The Predictive Power of Our Language Analysis Algorithm To Match Psychological Surveys
Exploring Opposite Extremes
Psychologists are especially interested in people on the ends of the spectrum—those who are extremely resilient and those who struggle. With this in mind, we wanted to explore the accuracy of our SVM language predictors to identify the top and bottom 20% of students in each trait of our resilience formula. A perfect algorithm would achieve 100% accuracy; random chance would achieve 20%. Our SVM algorithms far outperformed chance (see Figure 2), especially when we analyzed creative storytelling (the Thematic Apperception Test) and sample essays that described places.
Glen Coppersmith, a scientist at Johns Hopkins’ Human Language Technology Center of Excellence, gave us another inspiration. He suggested that we explore the specific words that are more or less likely to be used by the 20% of our sample with the highest resilience scores, compared with the lowest 20%. These results were especially intriguing. Cole noted that the people who scored high for resilience used words that suggested being in motion – striving and moving forward.
Some Key Words Used by Resilient People
Next, we moved from words to phrases, so we divided our sample essays into word-windows, analyzed phrases for their relationships to the markers of resilience using LIWC, and put the data through our SVM-rank model. For the samples in Figures 4 and 5, we coded the phrases associated with loneliness in red; phrases that are less lonely are blue. Stand back and squint, and you get a good picture of which person might be lonelier.
Finding Resilience in Natural Language
Our exploration of natural language through the tools of big data analysis yielded intriguing results. We found clear links between the words people use and psychological measures of their well-being, which opens the possibility for supplementing notoriously problematic psychological surveys with a new strategy for measuring resilience.
For Cole and his colleagues at HopeLab, this new approach to resilience measurement might be used both to create new resilience-promoting interventions and to evaluate their efficacy.
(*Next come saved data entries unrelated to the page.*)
theorem govern_only : ∀ x0, OnlyM 846623965970624 x0 (govern x0) := by
  intro x0
  unfold govern
  lift_lets
  intro y0
  refine OnlyM.useHave (show OnlyM 846623965970624 x0 y0 from ?_) (fun hy0 => ?_)
  · unfold y0
    refine OnlyM.comp (upd_pwr _ _) (by rfl) ?_
    exact OnlyM.refl _ _
  clear_value y0
  intro y1
  refine OnlyM.useHave (show OnlyM 846623965970624 x0 y1 from ?_) (fun hy1 => ?_)
  · unfold y1
    refine OnlyM.comp (recordDelta_only _) (by rfl) ?_
    assumption
  clear_value y1
  intro y2
  clear_value y2
  intro y3
  clear_value y3
  intro y4
  refine OnlyM.useHave (show OnlyM 846623965970624 x0 y4 from ?_) (fun hy4 => ?_)
  · unfold y4
    refine OnlyM.comp (bump_only _ _ _ _) (by rfl) ?_
    assumption
  clear_value y4
  intro y5
  refine OnlyM.useHave (show OnlyM 846623965970624 x0 y5 from ?_) (fun hy5 => ?_)
  · unfold y5
    refine OnlyM.comp (logHost_only _ _) (by rfl) ?_
    assumption
  clear_value y5
  intro y6
  clear_value y6
  intro y7
  refine OnlyM.useHave (show OnlyM 846623965970624 x0 y7 from ?_) (fun hy7 => ?_)
  · unfold y7
    refine OnlyM.comp (setLevel_only _ _) (by rfl) ?_
    refine OnlyM.comp (bump_only _ _ _ _) (by rfl) ?_
    assumption
  clear_value y7
  intro y8
  clear_value y8
  intro y9
  refine OnlyM.useHave (show OnlyM 846623965970624 x0 y9 from ?_) (fun hy9 => ?_)
  · unfold y9
    refine OnlyM.comp (setLevel_only _ _) (by rfl) ?_
    assumption
  clear_value y9
  intro y10
  clear_value y10
  refine OnlyM.ite ?_ ?_
  · refine OnlyM.ite ?_ ?_
    · refine OnlyM.comp (upd_pwr _ _) (by rfl) ?_
      assumption
    · assumption
  · refine OnlyM.ite ?_ ?_
    · refine OnlyM.comp (upd_pwr _ _) (by rfl) ?_
      assumption
    · refine OnlyM.ite ?_ ?_
      · refine OnlyM.comp (upd_pwr _ _) (by rfl) ?_
        assumption
      · assumption

theorem execGovernorTick_only : ∀ x0, OutOnly 846623965970624 x0 (execGovernorTick x0) := by
  intro x0
  unfold execGovernorTick
  refine OutOnly.next ?_
  refine OnlyM.ite ?_ ?_
  · refine OnlyM.comp (govern_only _) (by rfl) ?_
    exact OnlyM.refl _ _
  · exact OnlyM.refl _ _

theorem execHResetLLow_only : ∀ x0, OutOnly 2 x0 (execHResetLLow x0) := by
  intro x0
  unfold execHResetLLow
  refine OutOnly.next ?_
  refine OnlyM.comp (hostAsk_only _ _) (by rfl) ?_
  exact OnlyM.refl _ _

theorem execHWakeLLow_only : ∀ x0, OutOnly 562949953421506 x0 (execHWakeLLow x0) := by
  intro x0
  unfold execHWakeLLow
  refine OutOnly.next ?_
  refine OnlyM.ite ?_ ?_
  · refine OnlyM.ite ?_ ?_
    · refine OnlyM.comp (hostRelease_only _ _) (by rfl) ?_
      exact OnlyM.refl _ _
    · exact OnlyM.refl _ _
  · refine OnlyM.comp (wakeSource_only _ _) (by rfl) ?_
    exact OnlyM.refl _ _

theorem execHardStopHome_only : ∀ x0 x1, OutOnly 70368744177664 x1 (execHardStopHome x0 x1) := by
  intro x0 x1
  unfold execHardStopHome
  lift_lets
  intro y0
  clear_value y0
  intro y1
  clear_value y1
  intro y2
  clear_value y2
  intro y3
  refine OnlyM.useHave (show OnlyM 70368744177664 x1 y3 from ?_) (fun hy3 => ?_)
  · unfold y3
    refine OnlyM.comp (takeHome_only _ _) (by rfl) ?_
    exact OnlyM.refl _ _
  clear_value y3
  intro y4
  clear_value y4
  refine OutOnly.next ?_
  refine OnlyM.ite ?_ ?_
  · refine OnlyM.comp (setCe_only _ _ _) (by rfl) ?_
    assumption
  · exact OnlyM.refl _ _

theorem hostLost_only : ∀ x0, OnlyM 387037769236672 x0 (hostLost x0) := by
  intro x0
  unfold hostLost
  lift_lets
  intro y0
  clear_value y0
  intro y1
  refine OnlyM.useHave (show OnlyM 387037769236672 x0 y1 from ?_) (fun hy1 => ?_)
  · unfold y1
    refine OnlyM.comp (upd_fend _ _) (by rfl) ?_
    exact OnlyM.refl _ _
  clear_value y1
  refine OnlyM.comp (startReaction_only _ _ _ _ _ _ _ _ _) (by rfl) ?_
  refine OnlyM.comp (forwardsAbort_only _) (by rfl) ?_
  refine OnlyM.comp (setsHostDown_only _) (by rfl) ?_
  assumption

theorem execHeartbeatTimeout_only : ∀ x0, OutOnly 387037769236672 x0 (execHeartbeatTimeout x0) := by
  intro x0
  unfold execHeartbeatTimeout
  refine OutOnly.next ?_
  refine OnlyM.ite ?_ ?_
  · refine OnlyM.comp (hostLost_only _) (by rfl) ?_
    exact OnlyM.refl _ _
  · exact OnlyM.refl _ _

theorem execHintPeriodEnd_only : ∀ x0, OutOnly 8796093022400 x0 (execHintPeriodEnd x0) := by
  intro x0
  unfold execHintPeriodEnd
  refine OutOnly.next ?_
  refine OnlyM.ite ?_ ?_
  · exact OnlyM.refl _ _
  · lift_lets
    intro y0
    refine OnlyM.useHave (show OnlyM 8796093022400 x0 y0 from ?_) (fun hy0 => ?_)
    · unfold y0
      refine OnlyM.foldl ?_ (fun _ _ _ => ?_)
      · exact OnlyM.refl _ _
      · split
        · refine OnlyM.comp (bump_only _ _ _ _) (by rfl) ?_
          refine OnlyM.comp (upd_lan _ _) (by rfl) ?_
          assumption
        · assumption
    clear_value y0
    intro y1
    clear_value y1
    refine OnlyM.comp (upd_lan _ _) (by rfl) ?_
    assumption

theorem execHintSetArrival_only : ∀ x0 x1, OutOnly 1416600485889216 x1 (execHintSetArrival x0 x1) := by
  intro x0 x1
  unfold execHintSetArrival
  lift_lets
  intro y0
  clear_value y0
  intro y1
  clear_value y1
  intro y2
  clear_value y2
  refine OutOnly.next ?_
  split
  · exact OnlyM.refl _ _
  · lift_lets
    intro y3
    refine OnlyM.useHave (show OnlyM 1416600485889216 x1 y3 from ?_) (fun hy3 => ?_)
    · unfold y3
      refine OnlyM.comp (setGph_only _ _ _) (by rfl) ?_
      refine OnlyM.comp (upd_lan _ _) (by rfl) ?_
      exact OnlyM.refl _ _
    clear_value y3
    refine OnlyM.ite ?_ ?_
    · exact OnlyM.refl _ _
    · refine OnlyM.ite ?_ ?_
      · refine OnlyM.comp (graphRequest_only _ _ _) (by rfl) ?_
        assumption
      · assumption

theorem execHoldoverLimitExpiry_only : ∀ x0 x1, OutOnly 1512953782600896 x1 (execHoldoverLimitExpiry x0 x1) := by
  intro x0 x1
  unfold execHoldoverLimitExpiry
  refine OutOnly.next ?_
  split
  · refine OnlyM.ite ?_ ?_
    · refine OnlyM.comp (setFclk_only _ _) (by rfl) ?_
      exact OnlyM.refl _ _
    · exact OnlyM.refl _ _
  · refine OnlyM.ite ?_ ?_
    · refine OnlyM.comp (setHclk_only _ _) (by rfl) ?_
      exact OnlyM.refl _ _
    · exact OnlyM.refl _ _

theorem execHostApply_only : ∀ x0 x1, OutOnly 4361162420722928 x1 (execHostApply x0 x1) := by
  intro x0 x1
  unfold execHostApply
  refine OutOnly.next ?_
  split
  · refine OnlyM.ite ?_ ?_
    · refine OnlyM.comp (hostApplySet_only _ _ _) (by rfl) ?_
      exact OnlyM.refl _ _
    · exact OnlyM.refl _ _
  · exact OnlyM.refl _ _

theorem execHostArmConfirm_only : ∀ x0 x1, OutOnly 4352381360012528 x1 (execHostArmConfirm x0 x1) := by
  intro x0 x1
  unfold execHostArmConfirm
  refine OutOnly.next ?_
  split
  · lift_lets
    intro y0
    clear_value y0
    split
    · refine OnlyM.ite ?_ ?_
      · exact OnlyM.refl _ _
      · refine OnlyM.ite ?_ ?_
        · exact OnlyM.mono (takeIn_of (by assumption)) (by rfl)
        · refine OnlyM.comp (becomeArmed_only _ _ _) (by rfl) ?_
          exact OnlyM.mono (takeIn_of (by assumption)) (by rfl)
    · exact OnlyM.mono (takeIn_of (by assumption)) (by rfl)
  · exact OnlyM.refl _ _

theorem hostRecovery_only : ∀ x0 x1, OnlyM 2 x0 (hostRecovery x0 x1) := by
  intro x0 x1
  unfold hostRecovery
  refine OnlyM.comp (upd_hboot _ _) (by rfl) ?_
  exact OnlyM.refl _ _

theorem hostLoad_only : ∀ x0, OnlyM 3124829238592704 x0 (hostLoad x0) := by
  intro x0
  unfold hostLoad
  split
  · exact OnlyM.refl _ _
  · refine OnlyM.comp (logHost_only _ _) (by rfl) ?_
    exact OnlyM.refl _ _
  · refine OnlyM.comp (hostSettle_only _ _ _) (by rfl) ?_
    refine OnlyM.comp (loadSaved_only _ _) (by rfl) ?_
    exact OnlyM.refl _ _

theorem keepLeave_only : ∀ x0 x1, OnlyM 17179870208 x0 (keepLeave x0 x1) := by
  intro x0 x1
  unfold keepLeave
  lift_lets
  intro y0
  clear_value y0
  intro y1
  clear_value y1
  refine OnlyM.comp (setReg_only _ _ _) (by rfl) ?_
  refine OnlyM.comp (upd_mem _ _) (by rfl) ?_
  exact OnlyM.refl _ _

theorem rehashSlots_only : ∀ x0, OnlyM 2199023255552 x0 (rehashSlots x0) := by
  intro x0
  unfold rehashSlots
  lift_lets
  intro y0
  refine OnlyM.useHave (show OnlyM 2199023255552 x0 y0 from ?_) (fun hy0 => ?_)
  · unfold y0
    refine OnlyM.foldl ?_ (fun _ _ _ => ?_)
    · exact OnlyM.refl _ _
    · lift_lets
      intro y1
      clear_value y1
      refine OnlyM.ite ?_ ?_
      · assumption
      · refine OnlyM.ite ?_ ?_
        · assumption
        · refine OnlyM.comp (setSlot_only _ _ _) (by rfl) ?_
          assumption
  clear_value y0
  intro y2
  clear_value y2
  refine OnlyM.comp (upd_gal _ _) (by rfl) ?_
  assumption

theorem hostStart_only : ∀ x0 x1 x2 x3, OnlyM 3129227285103810 x0 (hostStart x0 x1 x2 x3) := by
  intro x0 x1 x2 x3
  unfold hostStart
  refine OnlyM.ite ?_ ?_
  · refine OnlyM.comp (upd_hboot _ _) (by rfl) ?_
    exact OnlyM.refl _ _
  · lift_lets
    intro y0
    refine OnlyM.useHave (show OnlyM 3129227285103810 x0 y0 from ?_) (fun hy0 => ?_)
    · unfold y0
      refine OnlyM.comp (keepLeave_only _ _) (by rfl) ?_
      exact OnlyM.refl _ _
    clear_value y0
    intro y1
    clear_value y1
    intro y2
    clear_value y2
    intro y3
    clear_value y3
    intro y4
    refine OnlyM.useHave (show OnlyM 3129227285103810 x0 y4 from ?_) (fun hy4 => ?_)
    · unfold y4
      refine OnlyM.comp (upd_hboot_mem_pwr _ _ _ _) (by rfl) ?_
      assumption
    clear_value y4
    intro y5
    refine OnlyM.useHave (show OnlyM 3129227285103810 x0 y5 from ?_) (fun hy5 => ?_)
    · unfold y5
      refine OnlyM.comp (hostLoad_only _) (by rfl) ?_
      assumption
    clear_value y5
    intro y6
    refine OnlyM.useHave (show OnlyM 3129227285103810 x0 y6 from ?_) (fun hy6 => ?_)
    · unfold y6
      refine OnlyM.comp (dropSpilled_only _) (by rfl) ?_
      assumption
    clear_value y6
    refine OnlyM.ite ?_ ?_
    · refine OnlyM.comp (rehashSlots_only _) (by rfl) ?_
      assumption
    · assumption

theorem execHostBoot_only : ∀ x0 x1 x2, OutOnly 3129227285103810 x2 (execHostBoot x0 x1 x2) := by
  intro x0 x1 x2
  unfold execHostBoot
  refine OutOnly.next ?_
  refine OnlyM.ite ?_ ?_
  · exact OnlyM.refl _ _
  · refine OnlyM.ite ?_ ?_
    · refine OnlyM.comp (hostRecovery_only _ _) (by rfl) ?_
      refine OnlyM.comp (upd_pwr _ _) (by rfl) ?_
      exact OnlyM.refl _ _
    · lift_lets
      intro y0
      clear_value y0
      intro y1
      clear_value y1
      intro y2
      clear_value y2
      intro y3
      refine OnlyM.useHave (show OnlyM 3129227285103810 x2 y3 from ?_) (fun hy3 => ?_)
      · unfold y3
        refine OnlyM.comp (upd_hboot_pwr _ _ _) (by rfl) ?_
        exact OnlyM.refl _ _
      clear_value y3
      split
      · refine OnlyM.comp (hostRecovery_only _ _) (by rfl) ?_
        assumption
      · refine OnlyM.comp (hostStart_only _ _ _ _) (by rfl) ?_
        assumption

theorem hostHold_only : ∀ x0 x1 x2, OnlyM 2 x0 (hostHold x0 x1 x2) := by
  intro x0 x1 x2
  unfold hostHold
  refine OnlyM.comp (upd_hboot _ _) (by rfl) ?_
  exact OnlyM.refl _ _

theorem hostUnheld_only : ∀ x0 x1 x2, OnlyM 562949953421314 x0 (hostUnheld x0 x1 x2) := by
  intro x0 x1 x2
  unfold hostUnheld
  refine OnlyM.ite ?_ ?_
  · exact OnlyM.refl _ _
  · lift_lets
    intro y0
    refine OnlyM.useHave (show OnlyM 562949953421314 x0 y0 from ?_) (fun hy0 => ?_)
    · unfold y0
      refine OnlyM.comp (hostHold_only _ _ _) (by rfl) ?_
      exact OnlyM.refl _ _
    clear_value y0
    refine OnlyM.ite ?_ ?_
    · refine OnlyM.comp (hostRelease_only _ _) (by rfl) ?_
      assumption
    · assumption

theorem execHostCrystalRestart_only : ∀ x0, OutOnly 2814749767106562 x0 (execHostCrystalRestart x0) := by
  intro x0
  unfold execHostCrystalRestart
  refine OutOnly.next ?_
  refine OnlyM.ite ?_ ?_
  · refine OnlyM.comp (hostUnheld_only _ _ _) (by rfl) ?_
    refine OnlyM.comp (drawn_only _) (by rfl) ?_
    exact OnlyM.refl _ _
  · exact OnlyM.refl _ _

theorem execHostCrystalStop_only : ∀ x0, OutOnly 2005502764319986 x0 (execHostCrystalStop x0) := by
  intro x0
  unfold execHostCrystalStop
  refine OutOnly.next ?_
  lift_lets
  intro y0
  refine OnlyM.useHave (show OnlyM 2005502764319986 x0 y0 from ?_) (fun hy0 => ?_)
  · unfold y0
    refine OnlyM.comp (hostHold_only _ _ _) (by rfl) ?_
    exact OnlyM.refl _ _
  clear_value y0
  refine OnlyM.ite ?_ ?_
  · assumption
  · refine OnlyM.comp (hostReset_only _ _ _) (by rfl) ?_
    assumption

theorem execHostEntryPush_only : ∀ x0, OutOnly 1520023300545776 x0 (execHostEntryPush x0) := by
  intro x0
  unfold execHostEntryPush
  refine OutOnly.next ?_
  split
  · lift_lets
    intro y0
    refine OnlyM.ite ?_ ?_
    · refine OnlyM.comp (installEntry_only _ _ _ _) (by rfl) ?_
      exact OnlyM.mono (takeIn_of (by assumption)) (by rfl)
    · exact OnlyM.refl _ _
  · exact OnlyM.refl _ _

theorem takePair_only : ∀ x0 x1 x2 x3, OnlyM 1048576 x0 (takePair x0 x1 x2 x3) := by
  intro x0 x1 x2 x3
  unfold takePair
  refine OnlyM.comp (upd_pairs _ _) (by rfl) ?_
  exact OnlyM.refl _ _

theorem hostBeat_only : ∀ x0 x1, OnlyM 5243072 x0 (hostBeat x0 x1) := by
  intro x0 x1
  unfold hostBeat
  lift_lets
  intro y0
  refine OnlyM.useHave (show OnlyM 5243072 x0 y0 from ?_) (fun hy0 => ?_)
  · unfold y0
    refine OnlyM.ite ?_ ?_
    · refine OnlyM.comp (bump_only _ _ _ _) (by rfl) ?_
      exact OnlyM.refl _ _
    · exact OnlyM.refl _ _
  clear_value y0
  intro y1
  clear_value y1
  intro y2
  refine OnlyM.useHave (show OnlyM 5243072 x0 y2 from ?_) (fun hy2 => ?_)
  · unfold y2
    refine OnlyM.ite ?_ ?_
    · assumption
    · refine OnlyM.comp (putN_only _ _ _ _) (by rfl) ?_
      assumption
  clear_value y2
  intro y3
  clear_value y3
  intro y4
  clear_value y4
  intro y5
  refine OnlyM.useHave (show OnlyM 5243072 x0 y5 from ?_) (fun hy5 => ?_)
  · unfold y5
    refine OnlyM.comp (upd_pairs_fend _ _ _) (by rfl) ?_
    assumption
  clear_value y5
  refine OnlyM.comp (takePair_only _ _ _ _) (by rfl) ?_
  assumption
That’s exciting, ground-breaking work – a great example of how insights from scientific inquiry can be translated into practical tools for people everywhere.
Words, as it turns out, may indeed be a window into our well-being.
Pennebaker, James W., R. J. Booth, and M. E. Francis. “Linguistic inquiry and word count: LIWC [Computer software].” Austin, TX: liwc. net (2007).
Vladimir N. Vapnik, The Nature of Statistical Learning Theory. Springer, 1995.
T. Joachims, Training Linear SVMs in Linear Time,Proceedings of the ACM Conference on Knowledge Discovery and Data Mining (KDD), 2006.